**Task objective**
Below is a block of entries; repeat exactly the lines starting at the line that contains "state := .restoring, slot" and ending at the line that contains "let s1 := s.setEngine .idle", both included.

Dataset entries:
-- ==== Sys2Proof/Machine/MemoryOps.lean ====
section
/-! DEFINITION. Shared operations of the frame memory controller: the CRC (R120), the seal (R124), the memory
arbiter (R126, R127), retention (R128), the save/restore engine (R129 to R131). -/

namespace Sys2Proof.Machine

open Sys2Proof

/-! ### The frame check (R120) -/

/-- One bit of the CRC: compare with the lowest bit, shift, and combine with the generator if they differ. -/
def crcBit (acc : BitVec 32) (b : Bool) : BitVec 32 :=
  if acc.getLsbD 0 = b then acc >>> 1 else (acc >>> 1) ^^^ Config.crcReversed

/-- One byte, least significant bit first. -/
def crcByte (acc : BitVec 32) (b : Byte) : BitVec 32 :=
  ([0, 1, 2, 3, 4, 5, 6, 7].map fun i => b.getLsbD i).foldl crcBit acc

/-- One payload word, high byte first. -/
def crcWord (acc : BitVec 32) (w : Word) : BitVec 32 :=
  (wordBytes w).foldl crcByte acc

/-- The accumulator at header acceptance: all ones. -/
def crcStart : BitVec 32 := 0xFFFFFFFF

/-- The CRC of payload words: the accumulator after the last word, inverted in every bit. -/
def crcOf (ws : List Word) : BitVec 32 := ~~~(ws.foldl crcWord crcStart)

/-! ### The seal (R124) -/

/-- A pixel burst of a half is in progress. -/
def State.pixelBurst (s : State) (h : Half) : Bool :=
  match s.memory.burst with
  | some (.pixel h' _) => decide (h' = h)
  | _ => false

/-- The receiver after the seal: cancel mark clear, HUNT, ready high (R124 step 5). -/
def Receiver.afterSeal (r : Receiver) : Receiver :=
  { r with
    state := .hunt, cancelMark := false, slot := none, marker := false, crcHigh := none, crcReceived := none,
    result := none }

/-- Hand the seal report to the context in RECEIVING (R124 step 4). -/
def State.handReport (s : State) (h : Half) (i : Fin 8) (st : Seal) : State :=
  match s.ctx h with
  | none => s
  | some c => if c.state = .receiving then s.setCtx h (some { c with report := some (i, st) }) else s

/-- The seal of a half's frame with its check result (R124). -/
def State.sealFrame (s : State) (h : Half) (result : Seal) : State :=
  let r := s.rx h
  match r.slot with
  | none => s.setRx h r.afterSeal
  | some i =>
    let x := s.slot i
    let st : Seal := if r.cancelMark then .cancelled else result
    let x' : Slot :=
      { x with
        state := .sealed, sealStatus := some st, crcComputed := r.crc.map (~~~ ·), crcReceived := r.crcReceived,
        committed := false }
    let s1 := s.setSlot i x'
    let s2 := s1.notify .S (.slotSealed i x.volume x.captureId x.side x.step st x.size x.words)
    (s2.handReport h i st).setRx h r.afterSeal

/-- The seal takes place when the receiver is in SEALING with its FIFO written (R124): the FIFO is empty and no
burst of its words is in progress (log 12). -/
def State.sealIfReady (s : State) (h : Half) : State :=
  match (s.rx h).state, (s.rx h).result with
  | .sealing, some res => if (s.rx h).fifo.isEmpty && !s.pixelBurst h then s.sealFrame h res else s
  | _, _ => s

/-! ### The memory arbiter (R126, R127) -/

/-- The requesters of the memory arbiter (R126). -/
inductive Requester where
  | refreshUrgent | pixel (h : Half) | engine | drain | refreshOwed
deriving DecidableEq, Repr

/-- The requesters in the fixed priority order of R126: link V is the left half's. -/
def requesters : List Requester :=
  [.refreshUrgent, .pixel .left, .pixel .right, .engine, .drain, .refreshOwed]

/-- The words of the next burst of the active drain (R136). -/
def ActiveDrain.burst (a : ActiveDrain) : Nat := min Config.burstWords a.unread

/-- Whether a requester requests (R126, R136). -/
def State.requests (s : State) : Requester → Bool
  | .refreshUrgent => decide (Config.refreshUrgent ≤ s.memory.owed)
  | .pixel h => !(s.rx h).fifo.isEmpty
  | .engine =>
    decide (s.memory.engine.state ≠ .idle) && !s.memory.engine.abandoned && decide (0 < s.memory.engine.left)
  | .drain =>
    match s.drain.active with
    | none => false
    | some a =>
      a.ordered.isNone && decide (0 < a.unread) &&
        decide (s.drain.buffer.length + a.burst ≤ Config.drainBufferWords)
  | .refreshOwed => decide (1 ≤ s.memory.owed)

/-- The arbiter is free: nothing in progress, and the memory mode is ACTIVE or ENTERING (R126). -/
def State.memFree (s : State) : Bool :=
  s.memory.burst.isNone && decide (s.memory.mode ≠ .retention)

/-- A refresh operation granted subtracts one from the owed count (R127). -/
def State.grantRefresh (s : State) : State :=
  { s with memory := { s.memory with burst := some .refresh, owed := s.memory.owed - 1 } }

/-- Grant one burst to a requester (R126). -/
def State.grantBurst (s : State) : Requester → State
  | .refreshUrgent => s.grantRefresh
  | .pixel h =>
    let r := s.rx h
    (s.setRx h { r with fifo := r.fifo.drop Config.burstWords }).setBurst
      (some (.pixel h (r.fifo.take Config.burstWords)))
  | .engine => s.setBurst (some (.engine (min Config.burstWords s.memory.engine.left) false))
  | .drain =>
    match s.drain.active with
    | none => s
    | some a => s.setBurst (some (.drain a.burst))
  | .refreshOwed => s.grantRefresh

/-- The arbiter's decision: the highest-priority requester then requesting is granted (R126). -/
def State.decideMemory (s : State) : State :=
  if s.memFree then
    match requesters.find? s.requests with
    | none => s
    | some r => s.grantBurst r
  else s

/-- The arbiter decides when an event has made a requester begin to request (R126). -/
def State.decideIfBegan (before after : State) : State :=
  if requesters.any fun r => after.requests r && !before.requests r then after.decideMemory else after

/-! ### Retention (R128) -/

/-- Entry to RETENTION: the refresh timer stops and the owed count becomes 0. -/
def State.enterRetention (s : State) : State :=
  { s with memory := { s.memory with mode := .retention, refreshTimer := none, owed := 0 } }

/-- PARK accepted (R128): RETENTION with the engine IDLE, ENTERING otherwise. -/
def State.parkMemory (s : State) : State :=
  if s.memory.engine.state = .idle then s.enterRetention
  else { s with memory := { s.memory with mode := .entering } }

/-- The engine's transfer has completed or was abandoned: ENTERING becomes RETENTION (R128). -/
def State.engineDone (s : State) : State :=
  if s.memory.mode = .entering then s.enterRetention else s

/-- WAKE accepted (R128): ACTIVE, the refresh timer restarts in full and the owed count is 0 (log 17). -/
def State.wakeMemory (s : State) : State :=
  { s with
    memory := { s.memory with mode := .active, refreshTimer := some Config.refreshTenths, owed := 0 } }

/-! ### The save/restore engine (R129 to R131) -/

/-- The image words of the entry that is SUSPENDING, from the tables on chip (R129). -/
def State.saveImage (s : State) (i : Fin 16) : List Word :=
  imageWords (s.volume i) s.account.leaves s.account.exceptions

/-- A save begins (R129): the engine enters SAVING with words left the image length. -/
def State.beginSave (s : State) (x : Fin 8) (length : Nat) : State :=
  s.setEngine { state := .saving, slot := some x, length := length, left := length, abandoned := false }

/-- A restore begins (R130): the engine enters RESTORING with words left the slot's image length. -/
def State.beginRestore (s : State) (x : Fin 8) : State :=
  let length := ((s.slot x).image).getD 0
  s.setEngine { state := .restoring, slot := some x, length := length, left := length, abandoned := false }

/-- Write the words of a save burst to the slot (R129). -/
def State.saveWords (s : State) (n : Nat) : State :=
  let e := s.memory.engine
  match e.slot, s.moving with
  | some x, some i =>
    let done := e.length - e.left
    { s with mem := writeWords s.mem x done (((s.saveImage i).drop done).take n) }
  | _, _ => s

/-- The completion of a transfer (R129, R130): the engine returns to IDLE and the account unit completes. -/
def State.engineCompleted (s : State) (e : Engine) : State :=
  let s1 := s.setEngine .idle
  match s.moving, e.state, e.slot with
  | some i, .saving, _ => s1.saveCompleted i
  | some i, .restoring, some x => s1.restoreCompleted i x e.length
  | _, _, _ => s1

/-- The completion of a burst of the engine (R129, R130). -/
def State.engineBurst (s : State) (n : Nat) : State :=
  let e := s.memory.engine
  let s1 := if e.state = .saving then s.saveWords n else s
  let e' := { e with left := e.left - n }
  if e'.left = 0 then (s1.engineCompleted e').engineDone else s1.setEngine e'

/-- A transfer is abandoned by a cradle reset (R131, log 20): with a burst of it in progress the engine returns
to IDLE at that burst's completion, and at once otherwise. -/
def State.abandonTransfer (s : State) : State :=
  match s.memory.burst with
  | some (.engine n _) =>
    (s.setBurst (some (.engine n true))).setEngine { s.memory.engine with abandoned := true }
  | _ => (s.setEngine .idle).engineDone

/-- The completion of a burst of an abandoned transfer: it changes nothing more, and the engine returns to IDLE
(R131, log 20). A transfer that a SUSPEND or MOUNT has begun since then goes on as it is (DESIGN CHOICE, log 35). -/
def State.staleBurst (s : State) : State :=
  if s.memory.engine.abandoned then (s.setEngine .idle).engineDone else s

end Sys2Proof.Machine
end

**Written answer**
  s.setEngine { state := .restoring, slot := some x, length := length, left := length, abandoned := false }

/-- Write the words of a save burst to the slot (R129). -/
def State.saveWords (s : State) (n : Nat) : State :=
  let e := s.memory.engine
  match e.slot, s.moving with
  | some x, some i =>
    let done := e.length - e.left
    { s with mem := writeWords s.mem x done (((s.saveImage i).drop done).take n) }
  | _, _ => s

/-- The completion of a transfer (R129, R130): the engine returns to IDLE and the account unit completes. -/
def State.engineCompleted (s : State) (e : Engine) : State :=
  let s1 := s.setEngine .idle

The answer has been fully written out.